Task to carry out: The first line of the entries below, the line containing "exact h ▸ lineLengths_pos i", and every line between them should be repeated exactly, and nothing else.

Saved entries

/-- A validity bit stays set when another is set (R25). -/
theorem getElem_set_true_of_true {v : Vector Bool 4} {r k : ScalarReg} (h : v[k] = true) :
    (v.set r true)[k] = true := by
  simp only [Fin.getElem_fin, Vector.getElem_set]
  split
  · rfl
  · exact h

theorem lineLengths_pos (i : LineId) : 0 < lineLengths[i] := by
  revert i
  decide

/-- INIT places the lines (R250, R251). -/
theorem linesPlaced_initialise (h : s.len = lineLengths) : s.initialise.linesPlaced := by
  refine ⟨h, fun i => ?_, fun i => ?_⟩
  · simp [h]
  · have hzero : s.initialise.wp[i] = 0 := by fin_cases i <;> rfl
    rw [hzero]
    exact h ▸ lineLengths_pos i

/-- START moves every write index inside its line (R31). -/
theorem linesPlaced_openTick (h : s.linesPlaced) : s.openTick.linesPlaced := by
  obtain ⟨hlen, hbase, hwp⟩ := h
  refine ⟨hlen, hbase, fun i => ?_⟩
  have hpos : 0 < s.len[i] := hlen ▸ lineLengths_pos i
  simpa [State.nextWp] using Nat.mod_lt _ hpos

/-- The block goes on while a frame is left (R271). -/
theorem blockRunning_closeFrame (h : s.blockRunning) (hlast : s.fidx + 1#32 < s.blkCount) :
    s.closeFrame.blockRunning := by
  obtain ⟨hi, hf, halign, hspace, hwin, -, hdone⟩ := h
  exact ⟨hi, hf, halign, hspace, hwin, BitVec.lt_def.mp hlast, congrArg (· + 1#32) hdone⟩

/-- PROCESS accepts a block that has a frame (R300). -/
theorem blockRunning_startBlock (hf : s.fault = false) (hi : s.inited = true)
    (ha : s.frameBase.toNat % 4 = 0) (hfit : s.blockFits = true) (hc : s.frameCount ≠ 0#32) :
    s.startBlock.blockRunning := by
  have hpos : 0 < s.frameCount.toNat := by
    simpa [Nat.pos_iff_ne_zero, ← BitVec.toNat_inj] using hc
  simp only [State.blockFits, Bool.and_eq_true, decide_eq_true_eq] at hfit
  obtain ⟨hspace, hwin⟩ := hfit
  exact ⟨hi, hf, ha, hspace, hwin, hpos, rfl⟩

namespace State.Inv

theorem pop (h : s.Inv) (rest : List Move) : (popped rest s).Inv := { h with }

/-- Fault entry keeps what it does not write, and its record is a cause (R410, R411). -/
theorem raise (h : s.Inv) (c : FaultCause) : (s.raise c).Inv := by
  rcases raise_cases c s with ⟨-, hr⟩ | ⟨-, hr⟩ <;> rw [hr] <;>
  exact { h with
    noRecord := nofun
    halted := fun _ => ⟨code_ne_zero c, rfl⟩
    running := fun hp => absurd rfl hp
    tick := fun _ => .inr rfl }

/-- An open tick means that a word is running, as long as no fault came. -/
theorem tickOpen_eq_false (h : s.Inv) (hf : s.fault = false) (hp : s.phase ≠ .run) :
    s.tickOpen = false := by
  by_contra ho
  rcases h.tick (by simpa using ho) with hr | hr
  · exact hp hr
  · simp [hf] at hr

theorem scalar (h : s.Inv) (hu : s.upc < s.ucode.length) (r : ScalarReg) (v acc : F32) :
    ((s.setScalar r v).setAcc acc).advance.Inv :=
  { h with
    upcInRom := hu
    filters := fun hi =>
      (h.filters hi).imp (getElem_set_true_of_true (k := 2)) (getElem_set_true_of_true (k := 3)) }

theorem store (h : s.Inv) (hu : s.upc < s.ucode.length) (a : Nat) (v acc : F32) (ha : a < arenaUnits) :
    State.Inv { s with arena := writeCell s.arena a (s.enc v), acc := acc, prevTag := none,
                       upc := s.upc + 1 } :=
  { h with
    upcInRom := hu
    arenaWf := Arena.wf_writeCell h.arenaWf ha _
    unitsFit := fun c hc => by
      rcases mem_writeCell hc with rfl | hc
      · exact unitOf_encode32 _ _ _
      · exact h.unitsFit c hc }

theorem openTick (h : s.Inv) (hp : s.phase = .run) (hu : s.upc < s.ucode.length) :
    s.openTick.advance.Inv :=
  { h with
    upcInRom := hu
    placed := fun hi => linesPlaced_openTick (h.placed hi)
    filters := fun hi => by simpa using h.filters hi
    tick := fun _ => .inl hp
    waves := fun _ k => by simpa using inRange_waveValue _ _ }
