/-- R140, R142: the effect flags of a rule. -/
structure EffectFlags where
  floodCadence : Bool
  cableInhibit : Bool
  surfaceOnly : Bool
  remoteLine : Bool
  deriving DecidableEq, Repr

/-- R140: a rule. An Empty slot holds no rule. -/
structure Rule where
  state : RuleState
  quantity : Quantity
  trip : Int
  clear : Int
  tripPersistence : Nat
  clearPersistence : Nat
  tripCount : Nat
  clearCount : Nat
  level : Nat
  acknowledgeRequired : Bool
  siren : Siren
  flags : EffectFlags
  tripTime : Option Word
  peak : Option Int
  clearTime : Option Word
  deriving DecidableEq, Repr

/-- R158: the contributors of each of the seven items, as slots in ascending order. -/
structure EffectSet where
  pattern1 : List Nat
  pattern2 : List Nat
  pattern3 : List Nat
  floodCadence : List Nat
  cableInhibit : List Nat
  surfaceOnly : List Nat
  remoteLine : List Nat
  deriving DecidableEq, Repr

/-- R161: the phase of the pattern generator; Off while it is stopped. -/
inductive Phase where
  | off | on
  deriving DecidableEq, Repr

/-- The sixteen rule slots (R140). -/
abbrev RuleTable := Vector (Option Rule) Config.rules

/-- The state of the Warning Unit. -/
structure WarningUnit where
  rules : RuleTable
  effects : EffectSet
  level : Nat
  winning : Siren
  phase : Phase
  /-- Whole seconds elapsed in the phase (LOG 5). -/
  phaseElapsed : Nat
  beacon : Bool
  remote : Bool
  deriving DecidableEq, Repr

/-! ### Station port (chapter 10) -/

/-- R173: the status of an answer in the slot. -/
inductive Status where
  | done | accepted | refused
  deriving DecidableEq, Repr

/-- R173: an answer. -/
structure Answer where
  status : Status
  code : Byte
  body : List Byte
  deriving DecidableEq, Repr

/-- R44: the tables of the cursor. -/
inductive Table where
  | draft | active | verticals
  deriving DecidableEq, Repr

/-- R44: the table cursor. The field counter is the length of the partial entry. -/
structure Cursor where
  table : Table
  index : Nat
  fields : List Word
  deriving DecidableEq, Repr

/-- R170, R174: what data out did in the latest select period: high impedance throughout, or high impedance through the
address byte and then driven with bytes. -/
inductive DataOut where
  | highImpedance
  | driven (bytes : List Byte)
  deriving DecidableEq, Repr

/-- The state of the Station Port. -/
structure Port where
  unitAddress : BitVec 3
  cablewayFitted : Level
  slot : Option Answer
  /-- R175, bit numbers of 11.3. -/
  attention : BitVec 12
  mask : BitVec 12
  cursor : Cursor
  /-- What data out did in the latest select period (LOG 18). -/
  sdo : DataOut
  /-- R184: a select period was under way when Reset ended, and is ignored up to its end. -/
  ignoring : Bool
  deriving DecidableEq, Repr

Response below:
/-- A validity bit stays set when another is set (R25). -/
theorem getElem_set_true_of_true {v : Vector Bool 4} {r k : ScalarReg} (h : v[k] = true) :
    (v.set r true)[k] = true := by
  simp only [Fin.getElem_fin, Vector.getElem_set]
  split
  · rfl
  · exact h

theorem lineLengths_pos (i : LineId) : 0 < lineLengths[i] := by
  revert i
  decide

/-- INIT places the lines (R250, R251). -/
theorem linesPlaced_initialise (h : s.len = lineLengths) : s.initialise.linesPlaced := by
  refine ⟨h, fun i => ?_, fun i => ?_⟩
  · simp [h]
  · have hzero : s.initialise.wp[i] = 0 := by fin_cases i <;> rfl
    rw [hzero]
    exact h ▸ lineLengths_pos i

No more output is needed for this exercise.